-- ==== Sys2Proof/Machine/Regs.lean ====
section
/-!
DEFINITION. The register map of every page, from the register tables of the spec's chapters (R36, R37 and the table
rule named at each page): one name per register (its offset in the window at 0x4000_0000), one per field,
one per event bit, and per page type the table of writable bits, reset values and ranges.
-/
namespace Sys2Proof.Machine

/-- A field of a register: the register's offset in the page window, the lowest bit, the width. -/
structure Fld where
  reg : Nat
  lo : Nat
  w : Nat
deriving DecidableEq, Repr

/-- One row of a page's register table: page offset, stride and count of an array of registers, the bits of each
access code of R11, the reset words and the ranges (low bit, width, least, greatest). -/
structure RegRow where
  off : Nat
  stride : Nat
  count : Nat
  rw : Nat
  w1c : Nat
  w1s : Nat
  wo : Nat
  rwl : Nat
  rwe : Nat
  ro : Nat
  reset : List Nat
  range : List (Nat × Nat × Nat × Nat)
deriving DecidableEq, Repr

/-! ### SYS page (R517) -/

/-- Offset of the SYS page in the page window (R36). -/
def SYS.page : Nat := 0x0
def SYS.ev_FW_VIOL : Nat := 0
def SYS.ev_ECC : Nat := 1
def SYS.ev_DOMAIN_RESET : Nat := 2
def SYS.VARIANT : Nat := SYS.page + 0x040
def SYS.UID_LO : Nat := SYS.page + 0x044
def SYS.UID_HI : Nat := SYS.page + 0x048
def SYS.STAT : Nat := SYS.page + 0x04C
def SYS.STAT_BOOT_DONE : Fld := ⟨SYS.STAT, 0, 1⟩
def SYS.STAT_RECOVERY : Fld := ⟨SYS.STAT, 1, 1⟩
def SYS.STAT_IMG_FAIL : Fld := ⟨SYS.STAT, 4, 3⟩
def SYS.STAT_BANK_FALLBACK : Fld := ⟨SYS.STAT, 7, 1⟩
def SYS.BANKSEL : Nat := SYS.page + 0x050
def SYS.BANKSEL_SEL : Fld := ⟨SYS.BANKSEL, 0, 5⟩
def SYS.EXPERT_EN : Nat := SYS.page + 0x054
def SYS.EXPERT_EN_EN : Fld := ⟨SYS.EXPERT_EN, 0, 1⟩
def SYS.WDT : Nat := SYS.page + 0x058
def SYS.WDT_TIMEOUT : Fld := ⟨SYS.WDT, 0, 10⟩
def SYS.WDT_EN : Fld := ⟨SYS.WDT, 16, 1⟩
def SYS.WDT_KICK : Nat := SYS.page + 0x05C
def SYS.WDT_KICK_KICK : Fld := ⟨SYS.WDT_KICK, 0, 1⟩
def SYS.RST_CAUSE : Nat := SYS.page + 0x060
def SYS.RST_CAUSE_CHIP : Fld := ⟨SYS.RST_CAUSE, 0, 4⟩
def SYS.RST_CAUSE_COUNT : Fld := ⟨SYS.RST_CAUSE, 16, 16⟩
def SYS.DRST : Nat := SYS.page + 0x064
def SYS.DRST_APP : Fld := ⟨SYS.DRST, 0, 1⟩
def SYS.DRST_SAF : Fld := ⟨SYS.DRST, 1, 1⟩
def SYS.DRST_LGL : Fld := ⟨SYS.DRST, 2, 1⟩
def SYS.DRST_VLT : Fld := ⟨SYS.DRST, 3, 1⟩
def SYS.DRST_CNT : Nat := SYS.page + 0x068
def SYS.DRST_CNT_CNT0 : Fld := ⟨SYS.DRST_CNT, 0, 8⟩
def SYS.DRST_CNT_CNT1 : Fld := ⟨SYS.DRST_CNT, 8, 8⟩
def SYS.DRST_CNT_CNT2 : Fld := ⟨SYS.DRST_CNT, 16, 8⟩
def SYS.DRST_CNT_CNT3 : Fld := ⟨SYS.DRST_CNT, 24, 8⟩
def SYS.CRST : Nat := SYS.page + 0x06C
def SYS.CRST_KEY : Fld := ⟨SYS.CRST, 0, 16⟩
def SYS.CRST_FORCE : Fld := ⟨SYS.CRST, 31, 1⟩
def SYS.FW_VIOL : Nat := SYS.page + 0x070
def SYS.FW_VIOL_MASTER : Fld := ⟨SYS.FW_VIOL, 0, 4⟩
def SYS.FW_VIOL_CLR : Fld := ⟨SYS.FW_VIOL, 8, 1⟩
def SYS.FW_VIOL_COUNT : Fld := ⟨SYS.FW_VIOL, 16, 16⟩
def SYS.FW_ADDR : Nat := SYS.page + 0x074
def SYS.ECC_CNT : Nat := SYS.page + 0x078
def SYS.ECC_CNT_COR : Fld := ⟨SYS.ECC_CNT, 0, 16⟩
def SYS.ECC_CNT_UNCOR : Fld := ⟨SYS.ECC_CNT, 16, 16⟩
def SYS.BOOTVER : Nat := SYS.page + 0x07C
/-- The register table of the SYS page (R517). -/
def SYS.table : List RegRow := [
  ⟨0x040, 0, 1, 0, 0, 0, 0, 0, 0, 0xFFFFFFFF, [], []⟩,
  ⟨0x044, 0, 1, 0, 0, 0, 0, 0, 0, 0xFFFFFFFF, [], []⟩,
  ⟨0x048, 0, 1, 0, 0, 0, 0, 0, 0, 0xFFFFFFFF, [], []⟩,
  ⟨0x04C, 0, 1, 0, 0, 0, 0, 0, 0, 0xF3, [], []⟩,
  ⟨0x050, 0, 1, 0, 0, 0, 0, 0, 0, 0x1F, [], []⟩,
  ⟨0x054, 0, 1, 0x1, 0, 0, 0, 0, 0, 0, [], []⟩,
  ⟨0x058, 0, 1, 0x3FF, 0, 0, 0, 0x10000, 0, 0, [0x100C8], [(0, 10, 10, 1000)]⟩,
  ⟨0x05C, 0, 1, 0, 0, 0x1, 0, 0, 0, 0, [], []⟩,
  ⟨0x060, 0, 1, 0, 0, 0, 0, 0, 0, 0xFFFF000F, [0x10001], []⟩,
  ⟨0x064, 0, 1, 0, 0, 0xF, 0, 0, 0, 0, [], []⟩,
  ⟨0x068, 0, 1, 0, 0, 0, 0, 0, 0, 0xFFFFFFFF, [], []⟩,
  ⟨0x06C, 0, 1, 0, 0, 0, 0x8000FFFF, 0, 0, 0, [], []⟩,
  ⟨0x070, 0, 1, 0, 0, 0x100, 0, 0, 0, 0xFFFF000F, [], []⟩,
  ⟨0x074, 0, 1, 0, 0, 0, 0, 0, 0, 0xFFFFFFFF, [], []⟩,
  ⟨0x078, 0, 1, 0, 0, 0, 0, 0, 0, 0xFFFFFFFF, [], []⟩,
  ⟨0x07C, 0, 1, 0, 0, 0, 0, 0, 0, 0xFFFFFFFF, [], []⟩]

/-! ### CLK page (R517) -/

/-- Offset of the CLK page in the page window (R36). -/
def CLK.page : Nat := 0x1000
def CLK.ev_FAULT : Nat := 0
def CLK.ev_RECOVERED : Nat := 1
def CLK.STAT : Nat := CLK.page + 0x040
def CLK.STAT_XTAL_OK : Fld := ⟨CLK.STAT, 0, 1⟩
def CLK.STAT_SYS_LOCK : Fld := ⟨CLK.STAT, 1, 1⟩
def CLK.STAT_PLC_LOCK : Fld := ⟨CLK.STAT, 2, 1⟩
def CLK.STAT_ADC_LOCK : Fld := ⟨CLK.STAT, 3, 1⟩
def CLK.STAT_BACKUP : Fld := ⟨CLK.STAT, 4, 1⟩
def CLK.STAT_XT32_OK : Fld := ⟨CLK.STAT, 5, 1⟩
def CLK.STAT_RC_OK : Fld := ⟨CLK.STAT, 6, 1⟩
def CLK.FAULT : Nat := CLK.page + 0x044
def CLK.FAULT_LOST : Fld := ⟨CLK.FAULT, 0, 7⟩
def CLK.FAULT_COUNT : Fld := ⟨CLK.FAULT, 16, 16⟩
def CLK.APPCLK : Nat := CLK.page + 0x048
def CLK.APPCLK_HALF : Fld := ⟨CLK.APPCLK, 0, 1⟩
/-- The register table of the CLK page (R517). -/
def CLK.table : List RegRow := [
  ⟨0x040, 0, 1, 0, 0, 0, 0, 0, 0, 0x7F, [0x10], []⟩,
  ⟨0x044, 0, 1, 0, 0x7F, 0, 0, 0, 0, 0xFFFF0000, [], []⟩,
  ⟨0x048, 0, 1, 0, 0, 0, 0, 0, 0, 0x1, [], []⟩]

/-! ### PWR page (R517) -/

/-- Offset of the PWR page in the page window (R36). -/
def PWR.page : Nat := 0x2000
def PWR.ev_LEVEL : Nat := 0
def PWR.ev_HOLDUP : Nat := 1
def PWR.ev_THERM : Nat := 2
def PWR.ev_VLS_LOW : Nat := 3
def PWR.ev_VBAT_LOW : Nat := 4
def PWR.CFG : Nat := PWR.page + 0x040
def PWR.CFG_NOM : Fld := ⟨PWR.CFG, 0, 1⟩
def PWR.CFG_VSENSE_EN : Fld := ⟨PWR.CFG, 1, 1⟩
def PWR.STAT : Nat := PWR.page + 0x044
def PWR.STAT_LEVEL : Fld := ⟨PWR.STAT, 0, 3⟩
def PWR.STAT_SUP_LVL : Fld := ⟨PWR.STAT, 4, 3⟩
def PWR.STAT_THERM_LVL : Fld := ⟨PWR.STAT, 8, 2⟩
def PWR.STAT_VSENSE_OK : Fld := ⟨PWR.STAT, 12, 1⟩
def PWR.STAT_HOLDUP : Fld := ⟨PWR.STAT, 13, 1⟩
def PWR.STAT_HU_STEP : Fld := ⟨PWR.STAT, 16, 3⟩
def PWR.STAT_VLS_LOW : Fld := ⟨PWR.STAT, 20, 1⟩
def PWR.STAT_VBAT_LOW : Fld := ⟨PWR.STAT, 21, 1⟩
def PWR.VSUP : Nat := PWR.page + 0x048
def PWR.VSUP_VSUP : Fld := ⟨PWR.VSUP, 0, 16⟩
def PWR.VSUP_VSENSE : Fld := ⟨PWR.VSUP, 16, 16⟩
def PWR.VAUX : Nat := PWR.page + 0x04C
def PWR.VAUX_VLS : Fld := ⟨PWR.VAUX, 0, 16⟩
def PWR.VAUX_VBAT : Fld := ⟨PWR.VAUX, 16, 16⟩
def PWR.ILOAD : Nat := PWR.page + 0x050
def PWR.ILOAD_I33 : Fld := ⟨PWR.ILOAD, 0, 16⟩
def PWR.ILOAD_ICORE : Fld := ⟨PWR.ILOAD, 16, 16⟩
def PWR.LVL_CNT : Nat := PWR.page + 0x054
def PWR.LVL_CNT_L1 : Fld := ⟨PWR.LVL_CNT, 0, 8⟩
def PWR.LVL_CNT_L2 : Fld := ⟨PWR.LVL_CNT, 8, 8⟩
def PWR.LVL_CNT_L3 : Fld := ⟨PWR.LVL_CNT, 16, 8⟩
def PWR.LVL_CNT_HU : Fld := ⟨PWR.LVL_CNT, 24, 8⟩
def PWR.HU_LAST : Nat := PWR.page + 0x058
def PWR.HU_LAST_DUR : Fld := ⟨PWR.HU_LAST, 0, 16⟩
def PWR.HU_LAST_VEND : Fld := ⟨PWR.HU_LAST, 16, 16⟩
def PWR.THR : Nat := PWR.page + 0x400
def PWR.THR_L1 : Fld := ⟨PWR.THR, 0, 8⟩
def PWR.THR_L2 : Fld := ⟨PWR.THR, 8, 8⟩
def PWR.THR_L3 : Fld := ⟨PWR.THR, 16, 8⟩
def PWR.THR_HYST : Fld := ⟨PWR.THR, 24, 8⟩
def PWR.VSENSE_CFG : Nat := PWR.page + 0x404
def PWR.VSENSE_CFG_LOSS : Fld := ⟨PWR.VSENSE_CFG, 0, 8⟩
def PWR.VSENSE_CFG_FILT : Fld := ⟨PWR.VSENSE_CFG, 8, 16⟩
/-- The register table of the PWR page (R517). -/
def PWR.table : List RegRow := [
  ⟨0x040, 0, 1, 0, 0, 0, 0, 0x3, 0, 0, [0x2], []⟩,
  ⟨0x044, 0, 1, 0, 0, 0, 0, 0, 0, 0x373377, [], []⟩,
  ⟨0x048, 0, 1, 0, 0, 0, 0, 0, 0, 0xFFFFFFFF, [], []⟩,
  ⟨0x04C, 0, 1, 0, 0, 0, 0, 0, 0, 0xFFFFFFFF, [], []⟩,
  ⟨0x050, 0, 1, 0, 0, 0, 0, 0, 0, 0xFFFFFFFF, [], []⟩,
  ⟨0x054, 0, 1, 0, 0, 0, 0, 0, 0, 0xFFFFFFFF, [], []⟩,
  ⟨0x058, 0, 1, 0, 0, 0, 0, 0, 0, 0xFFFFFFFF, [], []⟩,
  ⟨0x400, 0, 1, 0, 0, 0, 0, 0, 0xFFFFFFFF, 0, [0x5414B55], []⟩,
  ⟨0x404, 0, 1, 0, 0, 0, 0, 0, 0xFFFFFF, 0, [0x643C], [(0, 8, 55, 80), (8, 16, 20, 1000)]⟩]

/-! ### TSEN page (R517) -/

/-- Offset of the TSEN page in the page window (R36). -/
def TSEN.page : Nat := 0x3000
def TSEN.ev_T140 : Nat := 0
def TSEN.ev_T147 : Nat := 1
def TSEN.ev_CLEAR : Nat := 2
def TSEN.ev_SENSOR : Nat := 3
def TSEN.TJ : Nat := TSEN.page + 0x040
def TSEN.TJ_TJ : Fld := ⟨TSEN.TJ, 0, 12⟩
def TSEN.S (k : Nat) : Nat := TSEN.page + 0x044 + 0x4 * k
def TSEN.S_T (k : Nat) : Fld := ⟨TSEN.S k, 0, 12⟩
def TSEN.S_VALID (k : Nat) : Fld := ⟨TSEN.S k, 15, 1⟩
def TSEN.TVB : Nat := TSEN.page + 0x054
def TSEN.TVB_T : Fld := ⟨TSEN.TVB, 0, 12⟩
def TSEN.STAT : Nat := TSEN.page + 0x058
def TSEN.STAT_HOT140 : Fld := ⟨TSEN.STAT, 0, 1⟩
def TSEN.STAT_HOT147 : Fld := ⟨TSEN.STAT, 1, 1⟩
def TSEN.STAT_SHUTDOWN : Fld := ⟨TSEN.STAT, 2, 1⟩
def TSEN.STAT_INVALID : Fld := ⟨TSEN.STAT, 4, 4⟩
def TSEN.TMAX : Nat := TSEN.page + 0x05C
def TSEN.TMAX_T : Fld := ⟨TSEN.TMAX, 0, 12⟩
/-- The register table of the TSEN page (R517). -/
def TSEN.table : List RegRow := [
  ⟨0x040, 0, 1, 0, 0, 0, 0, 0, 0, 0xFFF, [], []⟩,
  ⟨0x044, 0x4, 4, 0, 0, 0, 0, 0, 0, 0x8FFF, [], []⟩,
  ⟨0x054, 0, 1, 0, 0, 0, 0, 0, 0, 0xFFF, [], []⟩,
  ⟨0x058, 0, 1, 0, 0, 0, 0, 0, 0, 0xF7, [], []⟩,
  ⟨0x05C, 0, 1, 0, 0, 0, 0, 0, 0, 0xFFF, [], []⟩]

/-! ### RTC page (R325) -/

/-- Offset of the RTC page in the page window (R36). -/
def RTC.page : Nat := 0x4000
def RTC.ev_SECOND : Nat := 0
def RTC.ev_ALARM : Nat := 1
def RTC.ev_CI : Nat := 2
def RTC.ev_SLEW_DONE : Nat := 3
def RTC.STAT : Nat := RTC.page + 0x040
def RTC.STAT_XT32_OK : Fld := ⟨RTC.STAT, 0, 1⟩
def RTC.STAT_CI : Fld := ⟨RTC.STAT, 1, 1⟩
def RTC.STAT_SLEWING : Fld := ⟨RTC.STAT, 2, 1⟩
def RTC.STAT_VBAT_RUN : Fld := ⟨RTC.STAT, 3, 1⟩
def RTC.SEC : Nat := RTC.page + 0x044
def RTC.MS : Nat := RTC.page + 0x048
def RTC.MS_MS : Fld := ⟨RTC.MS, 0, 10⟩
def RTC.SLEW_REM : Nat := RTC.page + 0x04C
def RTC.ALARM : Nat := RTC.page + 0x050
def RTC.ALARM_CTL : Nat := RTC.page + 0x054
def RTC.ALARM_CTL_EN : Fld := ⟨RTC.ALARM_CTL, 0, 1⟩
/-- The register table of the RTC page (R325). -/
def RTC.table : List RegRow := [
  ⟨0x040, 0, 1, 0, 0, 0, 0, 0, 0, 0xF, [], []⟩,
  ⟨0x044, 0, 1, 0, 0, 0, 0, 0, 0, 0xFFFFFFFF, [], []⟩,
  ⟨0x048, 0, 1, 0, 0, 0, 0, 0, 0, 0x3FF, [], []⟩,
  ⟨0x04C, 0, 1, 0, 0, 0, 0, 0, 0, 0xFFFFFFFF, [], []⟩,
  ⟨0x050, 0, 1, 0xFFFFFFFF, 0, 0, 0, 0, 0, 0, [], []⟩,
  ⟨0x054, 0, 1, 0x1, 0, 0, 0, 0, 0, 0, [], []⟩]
□ □ □ □
Problem description.
Copy every line of the listing that includes the string "field".

Solution.
rule named at each page): one name per register (its offset in the window at 0x4000_0000), one per field,
/-- A field of a register: the register's offset in the page window, the lowest bit, the width. -/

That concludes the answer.